* [Provided records]:
________
/-- NVS_INFO1 (R429). -/
def NVS_INFO1 : Nat := 0xd034
def NVS_INFO1_largest : Field := ⟨NVS_INFO1, 31, 16⟩
def NVS_INFO1_last : Field := ⟨NVS_INFO1, 15, 0⟩

/-- NVS_INFO2 (R429). -/
def NVS_INFO2 : Nat := 0xd038
def NVS_INFO2_retired : Field := ⟨NVS_INFO2, 31, 31⟩
def NVS_INFO2_cause : Field := ⟨NVS_INFO2, 30, 29⟩
def NVS_INFO2_counter : Field := ⟨NVS_INFO2, 28, 28⟩
def NVS_INFO2_groups : Field := ⟨NVS_INFO2, 23, 0⟩

/-- NVS_FREE0 (R429). -/
def NVS_FREE0 : Nat := 0xd03c
def NVS_FREE0_p2 : Field := ⟨NVS_FREE0, 24, 16⟩
def NVS_FREE0_p0 : Field := ⟨NVS_FREE0, 8, 0⟩

/-- NVS_FREE1 (R429). -/
def NVS_FREE1 : Nat := 0xd040
def NVS_FREE1_p3 : Field := ⟨NVS_FREE1, 26, 16⟩
def NVS_FREE1_p1 : Field := ⟨NVS_FREE1, 9, 0⟩

/-- NVS_ECC_CNT (R429). -/
def NVS_ECC_CNT : Nat := 0xd044
def NVS_ECC_CNT_ce : Field := ⟨NVS_ECC_CNT, 15, 0⟩
def NVS_ECC_CNT_ue : Field := ⟨NVS_ECC_CNT, 31, 16⟩

/-- NVS_UE_ADDR (R429). -/
def NVS_UE_ADDR : Nat := 0xd048
def NVS_UE_ADDR_page : Field := ⟨NVS_UE_ADDR, 26, 16⟩
def NVS_UE_ADDR_group : Field := ⟨NVS_UE_ADDR, 7, 0⟩

/-- NVS_SHDN_PAGE (R429). -/
def NVS_SHDN_PAGE : Nat := 0xd04c
def NVS_SHDN_PAGE_shutdown : Field := ⟨NVS_SHDN_PAGE, 10, 0⟩

/-! HKT (R450) -/

/-- HKT_EVT (R450). -/
def HKT_EVT : Nat := 0xe000
def HKT_EVT_fence : Field := ⟨HKT_EVT, 8, 8⟩
def HKT_EVT_thr_end : Field := ⟨HKT_EVT, 6, 6⟩
def HKT_EVT_thr_enf : Field := ⟨HKT_EVT, 5, 5⟩
def HKT_EVT_thr_req : Field := ⟨HKT_EVT, 4, 4⟩
def HKT_EVT_urg_done : Field := ⟨HKT_EVT, 3, 3⟩
def HKT_EVT_drop : Field := ⟨HKT_EVT, 2, 2⟩
def HKT_EVT_ovr : Field := ⟨HKT_EVT, 1, 1⟩
def HKT_EVT_round : Field := ⟨HKT_EVT, 0, 0⟩

/-- HKT_STAT (R450). -/
def HKT_STAT : Nat := 0xe004
def HKT_STAT_round : Field := ⟨HKT_STAT, 31, 16⟩
def HKT_STAT_channel : Field := ⟨HKT_STAT, 12, 8⟩
def HKT_STAT_urgent : Field := ⟨HKT_STAT, 4, 4⟩
def HKT_STAT_round3 : Field := ⟨HKT_STAT, 3, 3⟩
def HKT_STAT_busy : Field := ⟨HKT_STAT, 2, 2⟩

/-- HKT_ROUND_CFG (R450). -/
def HKT_ROUND_CFG : Nat := 0xe008
def HKT_ROUND_CFG_lines : Field := ⟨HKT_ROUND_CFG, 31, 16⟩
def HKT_ROUND_CFG_raster : Field := ⟨HKT_ROUND_CFG, 14, 12⟩
def HKT_ROUND_CFG_ow_div : Field := ⟨HKT_ROUND_CFG, 11, 8⟩
def HKT_ROUND_CFG_en : Field := ⟨HKT_ROUND_CFG, 0, 0⟩

/-- HKT_ROUND_MASK (R450). -/
def HKT_ROUND_MASK : Nat := 0xe00c
def HKT_ROUND_MASK_all : Field := ⟨HKT_ROUND_MASK, 27, 0⟩

/-- HKT_URGENT (R450). -/
def HKT_URGENT : Nat := 0xe010
def HKT_URGENT_start : Field := ⟨HKT_URGENT, 8, 8⟩
def HKT_URGENT_channel : Field := ⟨HKT_URGENT, 4, 0⟩

/-- HKT_URG_RES (R450). -/
def HKT_URG_RES : Nat := 0xe014

/-- HKT_DROP (R450). -/
def HKT_DROP : Nat := 0xe018
def HKT_DROP_urgent : Field := ⟨HKT_DROP, 15, 0⟩

/-- HKT_CNT (R450). -/
def HKT_CNT : Nat := 0xe01c
def HKT_CNT_ovr : Field := ⟨HKT_CNT, 7, 0⟩

/-- HKT_WEVT (R450). -/
def HKT_WEVT : Nat := 0xe020
def HKT_WEVT_all : Field := ⟨HKT_WEVT, 27, 0⟩

/-- HKT_REVT (R450). -/
def HKT_REVT : Nat := 0xe024
def HKT_REVT_all : Field := ⟨HKT_REVT, 27, 0⟩

/-- HKT_OEVT (R450). -/
def HKT_OEVT : Nat := 0xe028
def HKT_OEVT_bit : Field := ⟨HKT_OEVT, 23, 0⟩

/-- HKT_WABOVE (R450). -/
def HKT_WABOVE : Nat := 0xe02c

/-- HKT_WBELOW (R450). -/
def HKT_WBELOW : Nat := 0xe030

/-- HKT_FENCED (R450). -/
def HKT_FENCED : Nat := 0xe034
def HKT_FENCED_inputs : Field := ⟨HKT_FENCED, 23, 0⟩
________
* [Work to be completed]:
Give an exact copy of the lines from the one with "def HKT_ROUND_CFG_en : Field" through the end of the entries, both ends included.

* [Problem solution]:
def HKT_ROUND_CFG_en : Field := ⟨HKT_ROUND_CFG, 0, 0⟩

/-- HKT_ROUND_MASK (R450). -/
def HKT_ROUND_MASK : Nat := 0xe00c
def HKT_ROUND_MASK_all : Field := ⟨HKT_ROUND_MASK, 27, 0⟩

/-- HKT_URGENT (R450). -/
def HKT_URGENT : Nat := 0xe010
def HKT_URGENT_start : Field := ⟨HKT_URGENT, 8, 8⟩
def HKT_URGENT_channel : Field := ⟨HKT_URGENT, 4, 0⟩

/-- HKT_URG_RES (R450). -/
def HKT_URG_RES : Nat := 0xe014

/-- HKT_DROP (R450). -/
def HKT_DROP : Nat := 0xe018
def HKT_DROP_urgent : Field := ⟨HKT_DROP, 15, 0⟩

/-- HKT_CNT (R450). -/
def HKT_CNT : Nat := 0xe01c
def HKT_CNT_ovr : Field := ⟨HKT_CNT, 7, 0⟩

/-- HKT_WEVT (R450). -/
def HKT_WEVT : Nat := 0xe020
def HKT_WEVT_all : Field := ⟨HKT_WEVT, 27, 0⟩

/-- HKT_REVT (R450). -/
def HKT_REVT : Nat := 0xe024
def HKT_REVT_all : Field := ⟨HKT_REVT, 27, 0⟩

/-- HKT_OEVT (R450). -/
def HKT_OEVT : Nat := 0xe028
def HKT_OEVT_bit : Field := ⟨HKT_OEVT, 23, 0⟩

/-- HKT_WABOVE (R450). -/
def HKT_WABOVE : Nat := 0xe02c

/-- HKT_WBELOW (R450). -/
def HKT_WBELOW : Nat := 0xe030

/-- HKT_FENCED (R450). -/
def HKT_FENCED : Nat := 0xe034
def HKT_FENCED_inputs : Field := ⟨HKT_FENCED, 23, 0⟩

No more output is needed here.